Problem description:
Only the lines from the start of the entries through the line with "theorem Sys2Proof.Laws.Encoding.amoAdd (w32" are wanted; please output them exactly.

--- START ---

theorem Sys2Proof.Laws.Encoding.ldI8 (d : Fld) (a : Fld) (imm : BitVec 9) : Sys2Proof.Laws.Encoding.Statement (.ldI8 d a imm) :=
  fun _ _ => of_parts rfl (load_ok 0 d a imm (by decide))

theorem Sys2Proof.Laws.Encoding.ldN8 (d : Fld) (a : Fld) (imm : BitVec 9) : Sys2Proof.Laws.Encoding.Statement (.ldN8 d a imm) :=
  fun _ _ => of_parts rfl (load_ok 1 d a imm (by decide))

theorem Sys2Proof.Laws.Encoding.ldI16 (d : Fld) (a : Fld) (imm : BitVec 9) : Sys2Proof.Laws.Encoding.Statement (.ldI16 d a imm) :=
  fun _ _ => of_parts rfl (load_ok 2 d a imm (by decide))

theorem Sys2Proof.Laws.Encoding.ldN16 (d : Fld) (a : Fld) (imm : BitVec 9) : Sys2Proof.Laws.Encoding.Statement (.ldN16 d a imm) :=
  fun _ _ => of_parts rfl (load_ok 3 d a imm (by decide))

theorem Sys2Proof.Laws.Encoding.ldI32 (d : Fld) (a : Fld) (imm : BitVec 9) : Sys2Proof.Laws.Encoding.Statement (.ldI32 d a imm) :=
  fun _ _ => of_parts rfl (load_ok 4 d a imm (by decide))

theorem Sys2Proof.Laws.Encoding.ldN32 (d : Fld) (a : Fld) (imm : BitVec 9) : Sys2Proof.Laws.Encoding.Statement (.ldN32 d a imm) :=
  fun _ _ => of_parts rfl (load_ok 5 d a imm (by decide))

theorem Sys2Proof.Laws.Encoding.ld64 (d : Fld) (a : Fld) (imm : BitVec 9) : Sys2Proof.Laws.Encoding.Statement (.ld64 d a imm) :=
  fun _ _ => of_parts rfl (load_ok 6 d a imm (by decide))

theorem Sys2Proof.Laws.Encoding.st8 (b : Fld) (a : Fld) (imm : BitVec 10) : Sys2Proof.Laws.Encoding.Statement (.st8 b a imm) :=
  fun _ _ => of_parts rfl (store_ok 0 b a imm (by decide))

theorem Sys2Proof.Laws.Encoding.st16 (b : Fld) (a : Fld) (imm : BitVec 10) : Sys2Proof.Laws.Encoding.Statement (.st16 b a imm) :=
  fun _ _ => of_parts rfl (store_ok 1 b a imm (by decide))

theorem Sys2Proof.Laws.Encoding.st32 (b : Fld) (a : Fld) (imm : BitVec 10) : Sys2Proof.Laws.Encoding.Statement (.st32 b a imm) :=
  fun _ _ => of_parts rfl (store_ok 2 b a imm (by decide))

theorem Sys2Proof.Laws.Encoding.st64 (b : Fld) (a : Fld) (imm : BitVec 10) : Sys2Proof.Laws.Encoding.Statement (.st64 b a imm) :=
  fun _ _ => of_parts rfl (store_ok 3 b a imm (by decide))

theorem Sys2Proof.Laws.Encoding.amoAdd (w32 : Bool) (d : Fld) (a : Fld) (b : Fld) : Sys2Proof.Laws.Encoding.Statement (.amoAdd w32 d a b) :=
  fun _ _ => of_parts rfl (by cases w32 <;> simp [decodeParts, encR, decodeAmo, bitOf])

theorem Sys2Proof.Laws.Encoding.amoAnd (w32 : Bool) (d : Fld) (a : Fld) (b : Fld) : Sys2Proof.Laws.Encoding.Statement (.amoAnd w32 d a b) :=
  fun _ _ => of_parts rfl (by cases w32 <;> simp [decodeParts, encR, decodeAmo, bitOf])

theorem Sys2Proof.Laws.Encoding.amoOr (w32 : Bool) (d : Fld) (a : Fld) (b : Fld) : Sys2Proof.Laws.Encoding.Statement (.amoOr w32 d a b) :=
  fun _ _ => of_parts rfl (by cases w32 <;> simp [decodeParts, encR, decodeAmo, bitOf])

theorem Sys2Proof.Laws.Encoding.amoXor (w32 : Bool) (d : Fld) (a : Fld) (b : Fld) : Sys2Proof.Laws.Encoding.Statement (.amoXor w32 d a b) :=
  fun _ _ => of_parts rfl (by cases w32 <;> simp [decodeParts, encR, decodeAmo, bitOf])

theorem Sys2Proof.Laws.Encoding.amoMin (w32 : Bool) (d : Fld) (a : Fld) (b : Fld) : Sys2Proof.Laws.Encoding.Statement (.amoMin w32 d a b) :=
  fun _ _ => of_parts rfl (by cases w32 <;> simp [decodeParts, encR, decodeAmo, bitOf])

theorem Sys2Proof.Laws.Encoding.amoMax (w32 : Bool) (d : Fld) (a : Fld) (b : Fld) : Sys2Proof.Laws.Encoding.Statement (.amoMax w32 d a b) :=
  fun _ _ => of_parts rfl (by cases w32 <;> simp [decodeParts, encR, decodeAmo, bitOf])

theorem Sys2Proof.Laws.Encoding.amoMinn (w32 : Bool) (d : Fld) (a : Fld) (b : Fld) : Sys2Proof.Laws.Encoding.Statement (.amoMinn w32 d a b) :=
  fun _ _ => of_parts rfl (by cases w32 <;> simp [decodeParts, encR, decodeAmo, bitOf])

theorem Sys2Proof.Laws.Encoding.amoMaxn (w32 : Bool) (d : Fld) (a : Fld) (b : Fld) : Sys2Proof.Laws.Encoding.Statement (.amoMaxn w32 d a b) :=
  fun _ _ => of_parts rfl (by cases w32 <;> simp [decodeParts, encR, decodeAmo, bitOf])

theorem Sys2Proof.Laws.Encoding.amoSwap (w32 : Bool) (d : Fld) (a : Fld) (b : Fld) : Sys2Proof.Laws.Encoding.Statement (.amoSwap w32 d a b) :=
  fun _ _ => of_parts rfl (by cases w32 <;> simp [decodeParts, encR, decodeAmo, bitOf])

theorem Sys2Proof.Laws.Encoding.amoCas (w32 : Bool) (d : Fld) (a : Fld) (b : Fld) : Sys2Proof.Laws.Encoding.Statement (.amoCas w32 d a b) :=
  fun _ _ => of_parts rfl (by cases w32 <;> simp [decodeParts, encR, decodeAmo, bitOf])

theorem Sys2Proof.Laws.Encoding.amoFadd (d : Fld) (a : Fld) (b : Fld) : Sys2Proof.Laws.Encoding.Statement (.amoFadd d a b) :=
  fun _ _ => of_parts rfl (by simp [decodeParts, encR, decodeAmo, bitOf])

theorem Sys2Proof.Laws.Encoding.amoFmax (d : Fld) (a : Fld) (b : Fld) : Sys2Proof.Laws.Encoding.Statement (.amoFmax d a b) :=
  fun _ _ => of_parts rfl (by simp [decodeParts, encR, decodeAmo, bitOf])

theorem Sys2Proof.Laws.Encoding.amoFmin (d : Fld) (a : Fld) (b : Fld) : Sys2Proof.Laws.Encoding.Statement (.amoFmin d a b) :=
  fun _ _ => of_parts rfl (by simp [decodeParts, encR, decodeAmo, bitOf])

theorem Sys2Proof.Laws.Encoding.ldAcq (sc : Scope) (w : QWidth) (x : Fld) (a : Fld) (imm : BitVec 6) : Sys2Proof.Laws.Encoding.Statement (.ldAcq sc w x a imm) :=
  fun _ _ => of_parts rfl (ldAcq_ok sc w x a imm)

theorem Sys2Proof.Laws.Encoding.stRel (sc : Scope) (w : QWidth) (x : Fld) (a : Fld) (imm : BitVec 6) : Sys2Proof.Laws.Encoding.Statement (.stRel sc w x a imm) :=
  fun _ _ => of_parts rfl (stRel_ok sc w x a imm)

theorem Sys2Proof.Laws.Encoding.fenceAcq (sc : Scope) : Sys2Proof.Laws.Encoding.Statement (.fenceAcq sc) :=
  fun _ _ => by
  cases sc <;> exact of_parts rfl rfl

theorem Sys2Proof.Laws.Encoding.fenceRel (sc : Scope) : Sys2Proof.Laws.Encoding.Statement (.fenceRel sc) :=
  fun _ _ => by
  cases sc <;> exact of_parts rfl rfl

theorem Sys2Proof.Laws.Encoding.fenceFull (sc : Scope) : Sys2Proof.Laws.Encoding.Statement (.fenceFull sc) :=
  fun _ _ => by
  cases sc <;> exact of_parts rfl rfl

theorem Sys2Proof.Laws.Encoding.fenceSv : Sys2Proof.Laws.Encoding.Statement .fenceSv :=
  fun _ _ => of_parts rfl rfl

theorem Sys2Proof.Laws.Encoding.fenceVs : Sys2Proof.Laws.Encoding.Statement .fenceVs :=
  fun _ _ => of_parts rfl rfl

theorem Sys2Proof.Laws.Encoding.ctlRd (d : Fld) (ctl : BitVec 10) : Sys2Proof.Laws.Encoding.Statement (.ctlRd d ctl) :=
  fun _ _ => of_parts rfl (ctlRd_ok d ctl)

theorem Sys2Proof.Laws.Encoding.ctlWr (d : Fld) (a : Fld) (ctl : BitVec 10) : Sys2Proof.Laws.Encoding.Statement (.ctlWr d a ctl) :=
  fun h _ => of_parts rfl (ctlWr_ok d a ctl h)

theorem Sys2Proof.Laws.Encoding.ctlSet (d : Fld) (a : Fld) (ctl : BitVec 10) : Sys2Proof.Laws.Encoding.Statement (.ctlSet d a ctl) :=
  fun h _ => of_parts rfl (ctlSet_ok d a ctl h)

theorem Sys2Proof.Laws.Encoding.ctlClr (d : Fld) (a : Fld) (ctl : BitVec 10) : Sys2Proof.Laws.Encoding.Statement (.ctlClr d a ctl) :=
  fun h _ => of_parts rfl (ctlClr_ok d a ctl h)

theorem Sys2Proof.Laws.Encoding.handlerReturn (op : CtlOp) (d : Fld) (a : Fld) : Sys2Proof.Laws.Encoding.Statement (.handlerReturn op d a) :=
  fun _ _ =>
  match op with
  | .wr => of_parts rfl (handler_ok 1 d a (by decide))
  | .set => of_parts rfl (handler_ok 2 d a (by decide))
  | .clr => of_parts rfl (handler_ok 3 d a (by decide))

theorem Sys2Proof.Laws.Encoding.trap (a : Fld) : Sys2Proof.Laws.Encoding.Statement (.trap a) :=
  fun _ _ => of_parts rfl rfl

theorem Sys2Proof.Laws.Encoding.ebreak : Sys2Proof.Laws.Encoding.Statement .ebreak :=
  fun _ _ => of_parts rfl rfl

theorem Sys2Proof.Laws.Encoding.featq (d : Fld) (a : Fld) : Sys2Proof.Laws.Encoding.Statement (.featq d a) :=
  fun _ _ => of_parts rfl rfl

theorem Sys2Proof.Laws.Encoding.wbase (s : Fld) (v : Fld) : Sys2Proof.Laws.Encoding.Statement (.wbase s v) :=
  fun _ _ => of_parts rfl rfl

theorem Sys2Proof.Laws.Encoding.heartbeat : Sys2Proof.Laws.Encoding.Statement .heartbeat :=
  fun _ _ => of_parts rfl rfl

theorem Sys2Proof.Laws.Encoding.yield : Sys2Proof.Laws.Encoding.Statement .yield :=
  fun _ _ => of_parts rfl rfl

theorem Sys2Proof.Laws.Encoding.vexit : Sys2Proof.Laws.Encoding.Statement .vexit :=
  fun _ _ => of_parts rfl rfl

theorem Sys2Proof.Laws.Encoding.eret : Sys2Proof.Laws.Encoding.Statement .eret :=
  fun _ _ => of_parts rfl rfl

theorem Sys2Proof.Laws.Encoding.cyc (d : Fld) : Sys2Proof.Laws.Encoding.Statement (.cyc d) :=
  fun _ _ => of_parts rfl rfl

theorem Sys2Proof.Laws.Encoding.ctxid (d : Fld) : Sys2Proof.Laws.Encoding.Statement (.ctxid d) :=
  fun _ _ => of_parts rfl rfl

theorem Sys2Proof.Laws.Encoding.vcfgi (d : Fld) (a : Fld) (imm : BitVec 12) : Sys2Proof.Laws.Encoding.Statement (.vcfgi d a imm) :=
  fun _ _ => of_parts rfl (congrArg (fun x => Except.ok (Instr.vcfgi d a x)) (join12 imm))

theorem Sys2Proof.Laws.Encoding.vcfg (d : Fld) (a : Fld) (b : Fld) : Sys2Proof.Laws.Encoding.Statement (.vcfg d a b) :=
  fun _ _ => of_parts rfl rfl

theorem Sys2Proof.Laws.Encoding.mmode (d : Fld) (a : Fld) : Sys2Proof.Laws.Encoding.Statement (.mmode d a) :=
  fun _ _ => of_parts rfl rfl

theorem Sys2Proof.Laws.Encoding.mexit : Sys2Proof.Laws.Encoding.Statement .mexit :=
  fun _ _ => of_parts rfl rfl

theorem Sys2Proof.Laws.Encoding.tshape (d : Fld) (a : Fld) : Sys2Proof.Laws.Encoding.Statement (.tshape d a) :=
  fun _ _ => of_parts rfl rfl

theorem Sys2Proof.Laws.Encoding.vloop (p : Bool) (imm : BitVec 16) (a : Fld) : Sys2Proof.Laws.Encoding.Statement (.vloop p imm a) :=
  fun h _ => of_parts rfl (vloop_ok p imm a h)

theorem Sys2Proof.Laws.Encoding.vloopw (p : Bool) (imm : BitVec 16) (a : Fld) : Sys2Proof.Laws.Encoding.Statement (.vloopw p imm a) :=
  fun h _ => of_parts rfl (vloopw_ok p imm a h)

theorem Sys2Proof.Laws.Encoding.vadd (pg : BitVec 2) (k : Bool) (d : Fld) (a : Fld) (b : Fld) : Sys2Proof.Laws.Encoding.Statement (.vadd pg k d a b) :=
  fun _ _ => of_parts rfl ((arith_eq 0x1C 0 pg k d a b (by decide) (by decide)).trans rfl)

theorem Sys2Proof.Laws.Encoding.vsub (pg : BitVec 2) (k : Bool) (d : Fld) (a : Fld) (b : Fld) : Sys2Proof.Laws.Encoding.Statement (.vsub pg k d a b) :=
  fun _ _ => of_parts rfl ((arith_eq 0x1C 1 pg k d a b (by decide) (by decide)).trans rfl)

theorem Sys2Proof.Laws.Encoding.vrsub (pg : BitVec 2) (k : Bool) (d : Fld) (a : Fld) (b : Fld) : Sys2Proof.Laws.Encoding.Statement (.vrsub pg k d a b) :=
  fun _ _ => of_parts rfl ((arith_eq 0x1C 2 pg k d a b (by decide) (by decide)).trans rfl)

theorem Sys2Proof.Laws.Encoding.vmul (pg : BitVec 2) (k : Bool) (d : Fld) (a : Fld) (b : Fld) : Sys2Proof.Laws.Encoding.Statement (.vmul pg k d a b) :=
  fun _ _ => of_parts rfl ((arith_eq 0x1C 3 pg k d a b (by decide) (by decide)).trans rfl)

theorem Sys2Proof.Laws.Encoding.vmin (pg : BitVec 2) (k : Bool) (d : Fld) (a : Fld) (b : Fld) : Sys2Proof.Laws.Encoding.Statement (.vmin pg k d a b) :=
  fun _ _ => of_parts rfl ((arith_eq 0x1D 0 pg k d a b (by decide) (by decide)).trans rfl)

theorem Sys2Proof.Laws.Encoding.vmax (pg : BitVec 2) (k : Bool) (d : Fld) (a : Fld) (b : Fld) : Sys2Proof.Laws.Encoding.Statement (.vmax pg k d a b) :=
  fun _ _ => of_parts rfl ((arith_eq 0x1D 1 pg k d a b (by decide) (by decide)).trans rfl)

theorem Sys2Proof.Laws.Encoding.vmulh (pg : BitVec 2) (k : Bool) (d : Fld) (a : Fld) (b : Fld) : Sys2Proof.Laws.Encoding.Statement (.vmulh pg k d a b) :=
  fun _ _ => of_parts rfl ((arith_eq 0x1D 2 pg k d a b (by decide) (by decide)).trans rfl)

theorem Sys2Proof.Laws.Encoding.vdiv (pg : BitVec 2) (k : Bool) (d : Fld) (a : Fld) (b : Fld) : Sys2Proof.Laws.Encoding.Statement (.vdiv pg k d a b) :=
  fun _ _ => of_parts rfl ((arith_eq 0x1D 3 pg k d a b (by decide) (by decide)).trans rfl)

theorem Sys2Proof.Laws.Encoding.vand (pg : BitVec 2) (k : Bool) (d : Fld) (a : Fld) (b : Fld) : Sys2Proof.Laws.Encoding.Statement (.vand pg k d a b) :=
  fun _ _ => of_parts rfl ((arith_eq 0x1E 0 pg k d a b (by decide) (by decide)).trans rfl)

theorem Sys2Proof.Laws.Encoding.vor (pg : BitVec 2) (k : Bool) (d : Fld) (a : Fld) (b : Fld) : Sys2Proof.Laws.Encoding.Statement (.vor pg k d a b) :=
  fun _ _ => of_parts rfl ((arith_eq 0x1E 1 pg k d a b (by decide) (by decide)).trans rfl)

theorem Sys2Proof.Laws.Encoding.vxor (pg : BitVec 2) (k : Bool) (d : Fld) (a : Fld) (b : Fld) : Sys2Proof.Laws.Encoding.Statement (.vxor pg k d a b) :=
  fun _ _ => of_parts rfl ((arith_eq 0x1E 2 pg k d a b (by decide) (by decide)).trans rfl)

theorem Sys2Proof.Laws.Encoding.vshl (pg : BitVec 2) (k : Bool) (d : Fld) (a : Fld) (b : Fld) : Sys2Proof.Laws.Encoding.Statement (.vshl pg k d a b) :=
  fun _ _ => of_parts rfl ((arith_eq 0x1E 3 pg k d a b (by decide) (by decide)).trans rfl)

theorem Sys2Proof.Laws.Encoding.vshr (pg : BitVec 2) (k : Bool) (d : Fld) (a : Fld) (b : Fld) : Sys2Proof.Laws.Encoding.Statement (.vshr pg k d a b) :=
  fun _ _ => of_parts rfl ((arith_eq 0x1F 0 pg k d a b (by decide) (by decide)).trans rfl)

theorem Sys2Proof.Laws.Encoding.vsar (pg : BitVec 2) (k : Bool) (d : Fld) (a : Fld) (b : Fld) : Sys2Proof.Laws.Encoding.Statement (.vsar pg k d a b) :=
  fun _ _ => of_parts rfl ((arith_eq 0x1F 1 pg k d a b (by decide) (by decide)).trans rfl)

theorem Sys2Proof.Laws.Encoding.vmacc (pg : BitVec 2) (k : Bool) (d : Fld) (a : Fld) (b : Fld) : Sys2Proof.Laws.Encoding.Statement (.vmacc pg k d a b) :=
  fun _ _ => of_parts rfl ((arith_eq 0x1F 2 pg k d a b (by decide) (by decide)).trans rfl)

theorem Sys2Proof.Laws.Encoding.vnmsac (pg : BitVec 2) (k : Bool) (d : Fld) (a : Fld) (b : Fld) : Sys2Proof.Laws.Encoding.Statement (.vnmsac pg k d a b) :=
  fun _ _ => of_parts rfl ((arith_eq 0x1F 3 pg k d a b (by decide) (by decide)).trans rfl)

--- END ---

The answer:
theorem Sys2Proof.Laws.Encoding.ldI8 (d : Fld) (a : Fld) (imm : BitVec 9) : Sys2Proof.Laws.Encoding.Statement (.ldI8 d a imm) :=
  fun _ _ => of_parts rfl (load_ok 0 d a imm (by decide))

theorem Sys2Proof.Laws.Encoding.ldN8 (d : Fld) (a : Fld) (imm : BitVec 9) : Sys2Proof.Laws.Encoding.Statement (.ldN8 d a imm) :=
  fun _ _ => of_parts rfl (load_ok 1 d a imm (by decide))

theorem Sys2Proof.Laws.Encoding.ldI16 (d : Fld) (a : Fld) (imm : BitVec 9) : Sys2Proof.Laws.Encoding.Statement (.ldI16 d a imm) :=
  fun _ _ => of_parts rfl (load_ok 2 d a imm (by decide))

theorem Sys2Proof.Laws.Encoding.ldN16 (d : Fld) (a : Fld) (imm : BitVec 9) : Sys2Proof.Laws.Encoding.Statement (.ldN16 d a imm) :=
  fun _ _ => of_parts rfl (load_ok 3 d a imm (by decide))

theorem Sys2Proof.Laws.Encoding.ldI32 (d : Fld) (a : Fld) (imm : BitVec 9) : Sys2Proof.Laws.Encoding.Statement (.ldI32 d a imm) :=
  fun _ _ => of_parts rfl (load_ok 4 d a imm (by decide))

theorem Sys2Proof.Laws.Encoding.ldN32 (d : Fld) (a : Fld) (imm : BitVec 9) : Sys2Proof.Laws.Encoding.Statement (.ldN32 d a imm) :=
  fun _ _ => of_parts rfl (load_ok 5 d a imm (by decide))

theorem Sys2Proof.Laws.Encoding.ld64 (d : Fld) (a : Fld) (imm : BitVec 9) : Sys2Proof.Laws.Encoding.Statement (.ld64 d a imm) :=
  fun _ _ => of_parts rfl (load_ok 6 d a imm (by decide))

theorem Sys2Proof.Laws.Encoding.st8 (b : Fld) (a : Fld) (imm : BitVec 10) : Sys2Proof.Laws.Encoding.Statement (.st8 b a imm) :=
  fun _ _ => of_parts rfl (store_ok 0 b a imm (by decide))

theorem Sys2Proof.Laws.Encoding.st16 (b : Fld) (a : Fld) (imm : BitVec 10) : Sys2Proof.Laws.Encoding.Statement (.st16 b a imm) :=
  fun _ _ => of_parts rfl (store_ok 1 b a imm (by decide))

theorem Sys2Proof.Laws.Encoding.st32 (b : Fld) (a : Fld) (imm : BitVec 10) : Sys2Proof.Laws.Encoding.Statement (.st32 b a imm) :=
  fun _ _ => of_parts rfl (store_ok 2 b a imm (by decide))

theorem Sys2Proof.Laws.Encoding.st64 (b : Fld) (a : Fld) (imm : BitVec 10) : Sys2Proof.Laws.Encoding.Statement (.st64 b a imm) :=
  fun _ _ => of_parts rfl (store_ok 3 b a imm (by decide))

theorem Sys2Proof.Laws.Encoding.amoAdd (w32 : Bool) (d : Fld) (a : Fld) (b : Fld) : Sys2Proof.Laws.Encoding.Statement (.amoAdd w32 d a b) :=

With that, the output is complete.